In fondo, l’università è il team che rappresenta il paese, e gli utenti/tifosi desiderano sempre il meglio. È comprensibile essere esigenti, ma bisogna capire che come la nostra squadra del cuore non vincerà tutte le partite della stagione, così nell’università ci saranno sempre aspetti migliorabili. Il nostro sistema universitario è competitivo rispetto a quello degli altri paesi, soprattutto rispetto ai finanziamenti stanziati. Se i nostri laureati sono apprezzati dal mercato del lavoro e all’estero, questa è la dimostrazione che i nostri docenti non sono poi così male, diversamente da come apparirebbe da alcune classifiche pubblicate su mezzi di informazione…
Si potrebbe quindi migliorare l’università sfruttando gli stessi meccanismi con cui si rende più competitiva una squadra di calcio? Innanzi tutto, promuovendo il gioco di squadra. In un team sportivo come nell’università esistono diversi ruoli: insegnamento, ricerca e terza missione, ovvero trasferimento tecnologico, culturale e divulgazione scientifica. Se in una squadra premiassimo solo chi segna un goal, questo potrebbe motivare gli attaccanti, ma potrebbe essere disastroso in termini di risultato globale, perché i difensori andrebbero in area avversaria a cercare fortuna anziché rimanere nel loro ruolo. Il premio solo a chi segna porterebbe a perdere 5-1 tutte le partite. Il modello vincente è gratificare il team nel suo insieme, con un riconoscimento speciale a chi ha contribuito di più.

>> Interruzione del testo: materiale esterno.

/-- Square root (R160). -/
def Exact.sqrt : Exact → Exact × Flags
  | .nan a => (.nan false, if a then .invalid else .none)
  | .inf s => if s then (.nan false, .invalid) else (.inf false, .none)
  | .fin s m e _ =>
    if m = 0 then (.zero s, .none) else if s then (.nan false, .invalid) else (sqrtFin m e, .none)

/-- Reciprocal (R160). -/
def Exact.rcp : Exact → Exact × Flags
  | .nan a => (.nan false, if a then .invalid else .none)
  | .inf s => (.zero s, .none)
  | .fin s m e _ =>
    if m = 0 then (.inf s, .divZero) else (Exact.divFin false 1 0 s m e, .none)

/-- 1/√(m × 2^e): the root of the reciprocal, taken as √(2^k / m) with k chosen so that the power is even. -/
def rsqFin (m : Nat) (e : Int) : Exact :=
  let k : Nat := 2 * workBits + bitLength m
  let k : Nat := if (e + k) % 2 = 0 then k else k + 1
  let x := 2 ^ k / m
  let r := isqrt x
  .fin false r (-(e + k) / 2) (r * r * m ≠ 2 ^ k)

/-- Reciprocal square root (R160). -/
def Exact.rsq : Exact → Exact × Flags
  | .nan a => (.nan false, if a then .invalid else .none)
  | .inf s => if s then (.nan false, .invalid) else (.zero false, .none)
  | .fin s m e _ =>
    if m = 0 then (.inf s, .divZero) else if s then (.nan false, .invalid) else (rsqFin m e, .none)

/-- 2^(0.b₁b₂…b_k) in units of 2^-workBits, the bits of `f` from the lowest up: each step is a root. -/
def exp2Frac (f : Nat) : Nat → Nat → Nat
  | 0, r => r
  | k + 1, r => exp2Frac (f / 2) k (isqrt (r * 2 ^ workBits * (if f % 2 = 1 then 2 else 1)))

/-- 2^x (R160, R161). -/
def Exact.exp2 : Exact → Exact × Flags
  | .nan a => (.nan false, if a then .invalid else .none)
  | .inf s => if s then (.zero false, .none) else (.inf false, .none)
  | .fin s m e _ =>
    -- beyond ±2^10 the result lies past every limit of FP32, whatever the fraction
    if 0 ≤ e ∨ m % 2 ^ (-e).toNat = 0 then
      let n : Int := if 0 ≤ e then m * 2 ^ (min e 64).toNat else m / 2 ^ (-e).toNat
      let n := min n 1024
      (.fin false 1 (if s then -n else n) false, .none)
    else
      let k := (-e).toNat
      let whole : Int := min (m / 2 ^ k) 1024
      let fr := m % 2 ^ k
      let (n, f) : Int × Nat := if s then (-whole - 1, 2 ^ k - fr) else (whole, fr)
      (.fin false (exp2Frac f k (2 ^ workBits) / 2 ^ 32) (n - (workBits - 32 : Nat)) true, .none)

/-- The bits of log2 of x / 2^p, x / 2^p in [1, 2), by repeated squaring. -/
def log2Frac (p : Nat) : Nat → Nat → Nat → Nat
  | 0, _, a => a
  | k + 1, x, a =>
    let y := x * x / 2 ^ p
    if y < 2 ^ (p + 1) then log2Frac p k y (2 * a) else log2Frac p k (y / 2) (2 * a + 1)

/-- log2 x (R160, R161). -/
def Exact.log2 : Exact → Exact × Flags
  | .nan a => (.nan false, if a then .invalid else .none)
  | .inf s => if s then (.nan false, .invalid) else (.inf false, .none)
  | .fin s m e _ =>
    if m = 0 then (.inf true, .divZero)
    else if s then (.nan false, .invalid)
    else
      let n : Int := m.log2 + e
      if m = 2 ^ m.log2 then (.fin (n < 0) n.natAbs 0 false, .none)
      else
        let x := m * 2 ^ (workBits - m.log2)
        let f := log2Frac workBits 128 x 0
        let v : Int := n * 2 ^ 128 + f
        -- the value lies strictly between v and v + 1 units
        if 0 ≤ v then (.fin false v.toNat (-128) true, .none)
        else (.fin true (-v - 1).toNat (-128) true, .none)

/-- atan(1/n) in units of 2^-workBits, `fuel` terms: `t` is 1/n^(2k+1). -/
def atanInv (n : Nat) : Nat → Nat → Nat → Int
  | 0, _, _ => 0
  | fuel + 1, k, t => ((t / (2 * k + 1) : Nat) : Int) - atanInv n fuel (k + 1) (t / (n * n))

/-- π in units of 2^-workBits. -/
def piFixed : Nat :=
  (16 * atanInv 5 90 0 (2 ^ workBits / 5) - 4 * atanInv 239 30 0 (2 ^ workBits / 239)).toNat

/-- The alternating series Σ (-1)^k x^(2k+d) / (2k+d)! in units of 2^-workBits, `t` the current term. -/
def sinSeries (x2 : Nat) : Nat → Nat → Nat → Int
  | 0, _, _ => 0
  | fuel + 1, j, t =>
    (t : Int) - sinSeries x2 fuel (j + 2) (t * x2 / 2 ^ workBits / ((j + 1) * (j + 2)))

/-- sin(π f / 2^k) for 0 < f / 2^k < 1/2, cut to below every rounding position. -/
def sinPiFixed (f k : Nat) : Nat :=
  let q := piFixed
  -- above 1/4 the cosine of the complement converges as fast
  if 4 * f ≤ 2 ^ k then
    let x := q * f / 2 ^ k
    (sinSeries (x * x / 2 ^ workBits) 48 1 x).toNat
  else
    let x := q * (2 ^ k / 2 - f) / 2 ^ k
    (sinSeries (x * x / 2 ^ workBits) 48 0 (2 ^ workBits)).toNat

/-- sin(π x) for 0 ≤ x = f / 2^k < 2, exact multiples of 1/2 included; k ≥ 1. -/
def sinPi (f k : Nat) : Exact :=
  let one := 2 ^ k
  let (s, f) : Bool × Nat := if one ≤ f then (true, f - one) else (false, f)
  let f := if one < 2 * f then one - f else f
  if f = 0 then .zero false
  else if 2 * f = one then .fin s 1 0 false
  else .fin s (sinPiFixed f k / 2 ^ 16) (-((workBits - 16 : Nat) : Int)) true

/-- |x| mod 2 as f / 2^k with k ≥ 1. -/
def modTwo (m : Nat) (e : Int) : Nat × Nat :=
  if 0 ≤ e then ((m * 2 ^ (min e 2).toNat % 2) * 2, 1)
  else
    let k := (-e).toNat
    (m % 2 ^ (k + 1), k)

/-- sin(πx) (R160, R161): odd in x, and an integer gives the zero of its sign. -/
def Exact.sinpi : Exact → Exact × Flags
  | .nan a => (.nan false, if a then .invalid else .none)
  | .inf _ => (.nan false, .invalid)
  | .fin s m e _ =>
    let (f, k) := modTwo m e
    match sinPi f k with
    | .fin t n d o => (if n = 0 ∧ ¬ o then .zero s else .fin (s != t) n d o, .none)
    | x => (x, .none)

/-- cos(πx) = sin(π(x + 1/2)), even in x; n + 1/2 gives +0 (R160, R161). -/
def Exact.cospi : Exact → Exact × Flags
  | .nan a => (.nan false, if a then .invalid else .none)
  | .inf _ => (.nan false, .invalid)
  | .fin _ m e _ =>
    let (f, k) := modTwo m e
    let f2 := (2 * f + 2 ^ k) % 2 ^ (k + 2)
    (sinPi f2 (k + 1), .none)

/-- x rounded to an integral value by mode, keeping its sign and raising nothing (R159, R161). -/
def Exact.rint (mode : Rnd) : Exact → Exact × Flags
  | .nan a => (.nan false, if a then .invalid else .none)
  | .inf s => (.inf s, .none)
  | .fin s m e t => if 0 ≤ e then (.fin s m e t, .none) else (.fin s (roundAt mode s m e t 0).1 0 false, .none)

/-- x × 2^n (R162). -/
def Exact.scaleBy (n : Int) : Exact → Exact × Flags
  | .nan a => (.nan false, if a then .invalid else .none)
  | .inf s => (.inf s, .none)
  | .fin s m e t => (.fin s m (if m = 0 then 0 else e + n) t, .none)

end Sys2Proof.Machine
end

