/-- A software queue (R288-R290): the shadow of its privileged fields, its QCB, its state, the hardware slot it is
mapped in with that slot's tag before the mapping and the time of the mapping, the `wr` at which its guest fields were
found bad, whether it is to be unmapped at its next command boundary and with which state, whether its bucket has emptied and not
refilled since (R302), and its commands. -/
structure Queue where
  q : Nat
  owner : Tag
  pcap : Nat
  world : Nat
  bucket : Nat
  qcb : Nat
  qstate : Nat
  slot : Option Nat
  slotTag : Tag
  mappedAt : Nat
  badWr : Option Nat
  leaving : Option Nat
  dry : Bool
  cmds : List Cmd
deriving DecidableEq, Repr

/-- A fault record (R340). -/
structure FaultRec where
  cause : Nat
  cls : Nat
  chunk : Nat
  slot : Nat
  core : Nat
  quad : Nat
  launch : Nat
  fpc : Word
  finfo : Word
  tag : Tag
  addr : DWord
  mask : BitVec 256
deriving DecidableEq, Repr

/-- An open recall (R323-R325); `ids` is empty in count mode. `given` and `taken` are the ids relinquished and seized
for it; `late` says that its deadline has passed while units it names lay on a die that was not attached (R386); `chosen` is the unit it is
making quiet, with whether a gang is pre-empted for it (R331); `closing` says that a `RACK` has closed it for its tenant (log 83). -/
structure Recall where
  seq : Nat
  kind : Nat
  ids : List Nat
  owed : Nat
  origin : Nat
  deadline : Nat
  given : List Nat
  taken : List Nat
  late : Bool
  chosen : Option (Nat × Bool)
  closing : Bool
deriving DecidableEq, Repr

/-- A loss record (R333). -/
structure LossRec where
  kind : Nat
  reason : Nat
  id : Word
  time : DWord
  addr : DWord
  bytes : DWord
deriving DecidableEq, Repr

/-- A tenant counter (R353, R354): its event, period and value; of PC samples, their number and the thread (core,
workgroup slot, `%tid`) last taken. -/
structure Ctr where
  event : Nat
  period : Nat
  value : DWord
  sample : Nat
  last : Option (Nat × Nat × Nat)
deriving DecidableEq, Repr

/-- A tenant (R319): its descriptor, sequence numbers, recalls, losses, counters, and the fault records
CW3 still holds for it (R321), the launch of its runtime wave and the context room kept for it (R314, R320). `owedLoss` counts loss stamps
that wait for the HBM of an ABSENT die (R386). -/
structure Tenant where
  tag : Tag
  code : DWord
  threads : Nat
  regs : Nat
  commons : Nat
  core : Nat
  faults : Nat
  recallRing : Nat
  notice : Nat
  rbase : Nat
  rsize : Nat
  args : DWord
  faultSeq : Nat
  recallSeq : Nat
  recalls : List Recall
  waiting : List RecallReq
  losses : List LossRec
  lossSeq : Nat
  owedLoss : Nat
  areaOff : Nat
  ctrs : List Ctr
  pendFaults : List FaultRec
  wave : Option Nat
  room : List Nat
deriving DecidableEq, Repr

/-- A `DSTEP` under way (R349): the run that issued it (core, port, workgroup) and the thread it steps. -/
structure Stepping where
  core : Nat
  port : Nat
  by' : Nat
  wg : Nat
  tid : Nat
deriving DecidableEq, Repr

/-- A watchpoint of a quad (R344). -/
structure Watch where
  start : Nat
  len : Nat
  read : Bool
  write : Bool
  tenant : Tag
deriving DecidableEq, Repr

/-- A remote-ownership entry (R335). -/
structure RemoteOwn where
  frame : Nat
  z : Option Nat
  tag : Tag
  rwx : BitVec 3
  dev : Nat
deriving DecidableEq, Repr

/-- A host aperture window (R398). -/
structure Window where
  tag : Tag
  size : Nat
  sess : Nat
deriving DecidableEq, Repr

/-- A host session (R397). -/
structure Session where
  id : Nat
  part : Nat
  management : Bool
deriving DecidableEq, Repr
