-- ==== Sys2Proof/Machine/Flags.lean ====
section
/-! DEFINITION. Rounding settings and flags (R139-R143), and every floating-point result, minimum, comparison
and conversion of chapter 07 as a function of bit patterns. -/

namespace Sys2Proof.Machine

/-- The settings an instruction rounds under (R139). -/
structure FpEnv where
  mode : Rnd
  ftz : Bool
  sat : Bool
deriving DecidableEq, Repr

/-- `%mode`.rnd and `%mode`.ftz, with the bits of a pending `HINT.RND` where the hint applies (R139, R153). -/
def Thread.fpEnv (t : Thread) (hinted : Bool) : FpEnv :=
  match (if hinted then t.hints.rnd else none) with
  | some h => ⟨Rnd.ofBits (fld h 0 2).toNat, h.getLsbD 2 || t.mode.getLsbD 2, h.getLsbD 3⟩
  | none => ⟨Rnd.ofBits (fld t.mode 0 2).toNat, t.mode.getLsbD 2, false⟩
where
  fld {w : Nat} (x : BitVec w) (lo n : Nat) : BitVec n := x.extractLsb' lo n

/-- A floating-point result: the pattern, every flag raised, the numeric event (counted by `CVT` alone). -/
structure FpOut where
  bits : Nat
  flags : Flags
  event : Option NumEvent
deriving DecidableEq, Repr

/-- Round an exact value once (R140). FP64 never flushes (R141). -/
def FpEnv.round (e : FpEnv) (f : Fmt) (x : Exact × Flags) : FpOut :=
  let r := f.roundTo e.mode (e.ftz && f ≠ fp64) e.sat x.1
  ⟨r.bits, x.2.union r.flags, r.event⟩

/-- Read a pattern of a format under the settings (R141). -/
def FpEnv.read (e : FpEnv) (f : Fmt) (b : Nat) : Exact := f.read (e.ftz && f ≠ fp64) b

def fpAdd (f : Fmt) (e : FpEnv) (a b : Nat) : FpOut := e.round f (sumTerms e.mode [e.read f a, e.read f b])

def fpSub (f : Fmt) (e : FpEnv) (a b : Nat) : FpOut :=
  e.round f (sumTerms e.mode [e.read f a, (e.read f b).negate])

def fpMul (f : Fmt) (e : FpEnv) (a b : Nat) : FpOut := e.round f ((e.read f a).mul (e.read f b))

/-- ±(a × b) ± c with one rounding (R158). -/
def fpFma (f : Fmt) (e : FpEnv) (negProd negAdd : Bool) (a b c : Nat) : FpOut :=
  let (p, fl) := (e.read f a).mul (e.read f b)
  let p := if negProd then p.negate else p
  let c := if negAdd then (e.read f c).negate else e.read f c
  let (x, fl2) := sumTerms e.mode [p, c]
  e.round f (x, fl.union fl2)

def fpDiv (f : Fmt) (e : FpEnv) (a b : Nat) : FpOut := e.round f ((e.read f a).div (e.read f b))

/-- A function of one operand (R159). -/
def fpUn (f : Fmt) (e : FpEnv) (op : Exact → Exact × Flags) (a : Nat) : FpOut := e.round f (op (e.read f a))

/-- a × 2^n (R162); an infinity returns as it is. -/
def fpScale (e : FpEnv) (a : Nat) (n : Int) : FpOut :=
  match e.read fp32 a with
  | .inf s => ⟨fp32.signBit s + fp32.infBits, .none, none⟩
  | x => e.round fp32 (x.scaleBy n)

/-- A pattern after flush-to-zero (R141). -/
def flushBits (f : Fmt) (ftz : Bool) (b : Nat) : Nat :=
  if ftz && f ≠ fp64 && f.subnormal b then f.signBit (b / 2 ^ (f.eb + f.fb) % 2 = 1) else b

/-- The minimum and maximum forms of R157: `top` picks the larger, `prop` propagates a NaN. -/
def fpMinMax (f : Fmt) (ftz top prop : Bool) (a b : Nat) : FpOut :=
  let a := flushBits f ftz a
  let b := flushBits f ftz b
  let x := f.value a
  let y := f.value b
  let fl : Flags := if x.snan || y.snan then .invalid else .none
  let r :=
    if x.isNan && y.isNan then f.nanBits
    else if x.isNan then (if prop then f.nanBits else b)
    else if y.isNan then (if prop then f.nanBits else a)
    else if x.atMost y then (if top then b else a)
    else (if top then a else b)
  ⟨r, fl, none⟩

/-- Two halves, each its own operation (R165); the flags are the union (R142). -/
def packed (f : Nat → Nat → Nat → FpOut) (a b c : Nat) : FpOut :=
  let lo := f (a % 65536) (b % 65536) (c % 65536)
  let hi := f (a / 65536 % 65536) (b / 65536 % 65536) (c / 65536 % 65536)
  ⟨hi.bits * 65536 + lo.bits, lo.flags.union hi.flags, none⟩

/-- v[vd] + a.0 × b.0 + a.1 × b.1 in FP32, rounded once (R166). -/
def fpDot2 (f : Fmt) (e : FpEnv) (a b c : Nat) : FpOut :=
  let (p, f0) := (e.read f (a % 65536)).mul (e.read f (b % 65536))
  let (q, f1) := (e.read f (a / 65536 % 65536)).mul (e.read f (b / 65536 % 65536))
  let (x, f2) := sumTerms e.mode [e.read fp32 c, p, q]
  e.round fp32 (x, (f0.union f1).union f2)

/-- The class mask of R163. -/
def fpClass (b : Nat) : Nat :=
  let neg := b / 2 ^ 31 % 2 = 1
  match fp32.value b with
  | .nan true => 2 ^ 8
  | .nan false => 2 ^ 9
  | .inf s => if s then 1 else 2 ^ 7
  | .fin _ m _ _ =>
    if m = 0 then (if neg then 2 ^ 3 else 2 ^ 4)
    else if fp32.subnormal b then (if neg then 2 ^ 2 else 2 ^ 5)
    else (if neg then 2 else 2 ^ 6)

/-- FGETEXP of R164. -/
def fpGetExp (ftz : Bool) (b : Nat) : FpOut :=
  match fp32.read ftz b with
  | .nan s => ⟨0x80000000, if s then .invalid else .none, none⟩
  | .inf _ => ⟨0x7FFFFFFF, .none, none⟩
  | .fin _ m e _ => if m = 0 then ⟨0x80000000, .none, none⟩ else ⟨(((m.log2 : Int) + e) % 2 ^ 32).toNat, .none, none⟩

/-- FGETMAN of R164. -/
def fpGetMan (ftz : Bool) (b : Nat) : FpOut :=
  match fp32.read ftz b with
  | .nan s => ⟨fp32.nanBits, if s then .invalid else .none, none⟩
  | .inf s => ⟨fp32.signBit s + fp32.infBits, .none, none⟩
  | .fin s m _ _ =>
    if m = 0 then ⟨fp32.signBit s, .none, none⟩
    else ⟨fp32.signBit s + 127 * 2 ^ 23 + (m * 2 ^ (23 - m.log2) - 2 ^ 23), .none, none⟩

/-- The relation of R168, and whether NV is raised. -/
def fpCompare (f : Fmt) (ftz : Bool) (cc : Nat) (a b : Nat) : Bool × Flags :=
  let x := f.read (ftz && f ≠ fp64) a
  let y := f.read (ftz && f ≠ fp64) b
  let un := x.isNan || y.isNan
  let signals := x.snan || y.snan || (un && decide (2 ≤ cc) && decide (cc ≤ 5))
  let c := x.cmp y
  let eq := decide (c = 0)
  let lt := decide (c < 0)
  let t := match cc with
    | 0 => !un && eq
    | 1 => !un && !eq
    | 2 => !un && lt
    | 3 => !un && (lt || eq)
    | 4 => !un && !(lt || eq)
    | 5 => !un && !lt
    | 6 => !un
    | 7 => un
    | 8 => un || eq
    | 9 => un || !eq
    | 10 => un || lt
    | 11 => un || (lt || eq)
    | 12 => un || !(lt || eq)
    | _ => un || !lt
  (t, if signals then .invalid else .none)

/-- The integer comparison of R123. -/
def intCompare (cc : Nat) (a b : Word) : Bool :=
  match cc with
  | 0 => a = b
  | 1 => a ≠ b
  | 2 => a.slt b
  | 3 => a.sle b
  | 4 => b.slt a
  | 5 => b.sle a
  | 6 => a.ult b
  | 7 => a.ule b
  | 8 => b.ult a
  | _ => b.ule a

/-- Byte k of a word. -/
def byteOf (a k : Nat) : Nat := a / 2 ^ (8 * k) % 256

/-- A word with byte k replaced. -/
def putByte (a k x : Nat) : Nat := a - byteOf a k * 2 ^ (8 * k) + x * 2 ^ (8 * k)

/-- The source type of a conversion code (R169): how many registers it reads. -/
def cvtSrcRegs (code : Nat) : Nat := if code = 0x0C ∨ code = 0x0E then 2 else 1

/-- The 16-bit format that a conversion's source field is read in (R68, R169). -/
def cvtSrcFmt (code : Nat) : Option Fmt :=
  if code = 0x06 ∨ code = 0x07 then some fp16 else if code = 0x09 ∨ code = 0x0A then some bf16 else none

/-- How many registers a conversion writes (R169). -/
def cvtDstRegs (code : Nat) : Nat := if code = 0x0B ∨ code = 0x0D then 2 else 1

/-- Conversion codes that are claimed (R169). -/
def cvtCodeOk (code fn : Nat) : Bool :=
  (decide (1 ≤ code) && decide (code ≤ 0x0E)) ||
  (decide (0x10 ≤ code) && decide (code ≤ 0x17) && decide (fn = 0)) ||
  (decide (0x20 ≤ code) && decide (code ≤ 0x2F))

/-- A signalling NaN read by a conversion raises NV (R170). -/
def Exact.withNv (x : Exact) : Exact × Flags := (x, if x.snan then .invalid else .none)

/-- An integer result of a conversion (R171). -/
def cvtInt (lo hi : Int) (mode : Rnd) (x : Exact) : FpOut :=
  let (v, fl, ev) := roundInt lo hi mode x
  ⟨(v % 2 ^ 32).toNat, (if x.snan then Flags.invalid else .none).union fl, ev⟩

/-- Whether a conversion code carries no rounding and no saturation of its own: the fields are accepted and have no effect (R169). -/
def cvtExact (code : Nat) : Bool :=
  decide (code = 0x06) || decide (code = 0x07) || decide (code = 0x09) || decide (code = 0x0A) || decide (code = 0x0B) ||
    decide (code = 0x0D) || (decide (0x10 ≤ code) && decide (code < 0x28))

/-- A conversion (R169-R171): `a` the source (32 or 64 bits), `d` the old destination word. -/
def cvtResult (code : Nat) (e : FpEnv) (a d : Nat) : FpOut :=
  let s32 := signedOf 32 a
  if code = 0x01 then e.round fp32 (.ofInt s32, .none)
  else if code = 0x02 then e.round fp32 (.ofInt a, .none)
  else if code = 0x03 then cvtInt (-2147483648) 2147483647 e.mode (e.read fp32 a)
  else if code = 0x04 then cvtInt 0 4294967295 e.mode (e.read fp32 a)
  else if code = 0x05 then e.round fp16 (e.read fp32 a).withNv
  else if code = 0x06 then e.round fp32 (e.read fp16 (a % 65536)).withNv
  else if code = 0x07 then e.round fp32 (e.read fp16 (a / 65536)).withNv
  else if code = 0x08 then e.round bf16 (e.read fp32 a).withNv
  else if code = 0x09 then e.round fp32 (e.read bf16 (a % 65536)).withNv
  else if code = 0x0A then e.round fp32 (e.read bf16 (a / 65536)).withNv
  else if code = 0x0B then e.round fp64 (e.read fp32 a).withNv
  else if code = 0x0C then e.round fp32 (e.read fp64 a).withNv
  else if code = 0x0D then e.round fp64 (.ofInt s32, .none)
  else if code = 0x0E then cvtInt (-2147483648) 2147483647 e.mode (e.read fp64 a)
  else if code < 0x14 then ⟨((signedOf 8 (byteOf a (code % 4))) % 2 ^ 32).toNat, .none, none⟩
  else if code < 0x18 then ⟨byteOf a (code % 4), .none, none⟩
  else if code < 0x24 then e.round fp32 (e4m3.value (byteOf a (code % 4))).withNv
  else if code < 0x28 then e.round fp32 (e5m2.value (byteOf a (code % 4))).withNv
  else
    let f := if code < 0x2C then e4m3 else e5m2
    let r := { e with ftz := false }.round f (e.read fp32 a).withNv
    { r with bits := putByte d (code % 4) r.bits }

/-- `%finfo` of a floating-point trap (R143). -/
def fpInfo (dest : Nat) (fl : Flags) (pred : Bool) : Word :=
  BitVec.ofNat 32 (dest + fl.bits.toNat * 2 ^ 7 + if pred then 2 ^ 12 else 0)

end Sys2Proof.Machine
end

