-- ==== Sys2Proof/Machine/Commands.lean ====
section
/-! DEFINITION. What engines and queues share: ownership checks of physical addresses (R292), queue control blocks
(R289), the completion of a command (R293), records that stop no thread (R340). -/

namespace Sys2Proof.Machine

/-! ### Ownership checks -/

/-- Whether frames of local HBM are owned by a tag with the rights of `rwx` in their ceilings (R196, R292). -/
def State.owned (s : State) (t : Tag) (rwx : BitVec 3) (a n : Nat) : Bool :=
  decide (a + n ≤ 0xC000000000) &&
    (List.range ((a + n + 65535) / 65536 - a / 65536)).all fun i =>
      let w := s.ownerWord (a / 65536 + i)
      decide (fld w 0 24 = t) && decide (fld w 28 3 &&& rwx = rwx)

def rightR : BitVec 3 := 1#3
def rightW : BitVec 3 := 2#3
def rightRW : BitVec 3 := 3#3

/-! ### Records without a thread (R340) -/

/-- An engine or command record: mask zero, core 0xFFFF. -/
def plainRec (cause quad launch : Nat) (finfo : Word) (tag : Tag) (addr : DWord) : FaultRec :=
  { cause := cause, cls := 1, chunk := 0, slot := 0, core := 0xFFFF, quad := quad, launch := launch, fpc := 0
    finfo := finfo, tag := tag, addr := addr, mask := 0 }

/-- ENGINE_FAIL: engine 0 copy, 1 matrix, 2 collective. -/
def State.engineFail (s : State) (engine quad launch : Nat) (tag : Tag) (status reason : Nat) : State :=
  s.postFault (plainRec 0x20 quad launch (BitVec.ofNat 32 (status + reason * 256 + engine * 65536)) tag 0)

/-- COMMAND_FAIL of a queue, with the launch it concerns, or 0 (R340). -/
def State.commandFail (s : State) (tag : Tag) (q launch status : Nat) : State :=
  s.postFault (plainRec 0x21 0 launch (BitVec.ofNat 32 (status + q * 65536)) tag 0)

/-- A write refused at another device's memory, by this device's remote table, or beside its absent die: a loss record and a record
without a stop that name the device (R206, R333, R383). -/
def State.lostWrite (s : State) (tag : Tag) (quad launch : Nat) (k : AccKind) (a : Nat) (va : DWord) : State :=
  let dev := if regionOf a = 0 then Config.devNumber.toNat else a / 2 ^ 40 % 1024
  let s1 := s.addLoss tag ⟨0, 2, BitVec.ofNat 32 dev, BitVec.ofNat 64 s.ns, va, 0⟩
  s1.postFault (plainRec 0x22 quad launch (BitVec.ofNat 32 (dev + k.code * 1024)) tag va)

/-! ### Queue control blocks (R289, R291) -/

def State.qcbNat (s : State) (q : Queue) (o n : Nat) : Nat := s.readNat (q.qcb + o) n

def State.ringOf (s : State) (q : Queue) : Nat := s.qcbNat q 0 8
def State.lgsize (s : State) (q : Queue) : Nat := s.qcbNat q 8 1
def State.wrOf (s : State) (q : Queue) : Nat := s.qcbNat q 12 4
def State.rdOf (s : State) (q : Queue) : Nat := s.qcbNat q 16 4

/-- Whether a queue's control block or ring lies beside an ABSENT die: CW0 and CW1 leave it alone until that is attached (R383, log
108). -/
def State.queueOut (s : State) (q : Queue) : Bool :=
  s.hbmOut q.qcb || s.hbmOut (s.ringOf q) || s.hbmOut (s.ringOf q + 64 * 2 ^ s.lgsize q - 1)

/-- The guest fields of R289 are usable. -/
def State.guestOk (s : State) (q : Queue) : Bool :=
  decide (4 ≤ s.lgsize q) && decide (s.lgsize q ≤ 16) && decide (s.ringOf q % 64 = 0)

/-- Commands written and not taken; more than the ring holds count as a full ring (R291). -/
def State.waitingCmds (s : State) (q : Queue) : Nat :=
  min ((s.wrOf q + 2 ^ 32 - s.rdOf q) % 2 ^ 32) (2 ^ s.lgsize q)

/-- Write a queue's state into the shadow and its QCB. -/
def State.setQState (s : State) (q : Queue) (st : Nat) : State :=
  (s.onQueue q.q fun q => { q with qstate := st }).writeNat (q.qcb + 9) 1 st

/-! ### Completing a command (R293) -/

def Cmd.type (c : Cmd) : Nat := fieldAt c.bytes 0 1
def Cmd.after (c : Cmd) : Bool := decide (fieldAt c.bytes 1 1 % 2 = 1)
def Cmd.quad (c : Cmd) : Nat := fieldAt c.bytes 2 2
def Cmd.payload (c : Cmd) : Nat := fieldAt c.bytes 8 8
def Cmd.done (c : Cmd) : Nat := fieldAt c.bytes 16 8
def Cmd.value (c : Cmd) : Nat := fieldAt c.bytes 24 8
def Cmd.pool (c : Cmd) : Nat := fieldAt c.bytes 32 8

/-- A command completes: its completion area, or a record when it fails and has none; it leaves the queue. `launch` is the launch it
concerns, 0 for none. -/
def State.completeCmd (s : State) (qn idx launch status reason info : Nat) : State :=
  match s.queue? qn with
  | none => s
  | some q =>
    match q.cmds.find? fun c => c.idx = idx with
    | none => s
    | some c =>
      let s1 :=
        if c.done = 0 then (if status = 0 then s else s.commandFail q.owner qn launch status)
        else if c.done % 16 ≠ 0 then s.commandFail q.owner qn launch 5
        else if ¬ s.owned q.owner rightW c.done 16 then s.commandFail q.owner qn launch 6
        else s.bumpStamp c.done (status + reason * 256) info
      s1.onQueue qn fun q => { q with cmds := q.cmds.filter fun c => c.idx ≠ idx }

end Sys2Proof.Machine
end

Nonostante questo concetto sia pacifico nel calcio, sembra che negli ultimi anni la tendenza all’interno dell’accademia sia esattamente inversa. Quest’anno i fondi PRIN, (Progetti di Interesse Nazionale, la fonte principale di finanziamento alla ricerca di base) sono stati praticamente azzerati. Ci sono molti docenti il cui stipendio costa alla collettività una cifra considerevole, ma che in pratica se necessitano del toner della stampante se lo devono pagare di tasca propria perché senza fondi di ricerca. Chi è motivato lo compra e lavora, chi non è motivato ha una scusa per giustificarsi. Di contro, sono lanciati dei progetti (anche finanziati con cifre considerevoli) che richiedono l’aggregazione a volte artificiosa di molti studiosi su temi pre-confezionati. L’allenatore della nazionale si guarderebbe bene dall’ascoltare i politici per decidere la formazione, eppure i pochi fondi sono sempre più destinati su “ricerche utili”, ovvero secondo priorità decise non dai ricercatori ma dalla politica, “dimenticandosi” del gioco di squadra.
Adesso, c’è un cambio al vertice della federazione Calcio/Università. Il nuovo “Ministro-Presidente” Stefania Giannini si è appena insediata. Il suo programma elettorale parla di “eccellenza”. Ma quale tipo di “eccellenza”? Solo per pochi fortunati o anche per tutta la squadra e i tifosi?
È indubbio che la “Nazionale-Università” magari si sia un po’ allontanata dai propri sostenitori; la seguono con scetticismo ma pronti ad esultare per una bella vittoria. E i supporter più sfegatati sono gli studenti che contagiano i docenti grazie al loro grande entusiasmo. E con l’entusiasmo e la voglia di fare si vincono le partite che sulla carta non avrebbero storia. E allora “Ministro-Presidente” Stefania Giannini: attenzione a non deludere noi docenti, ma soprattutto gli studenti.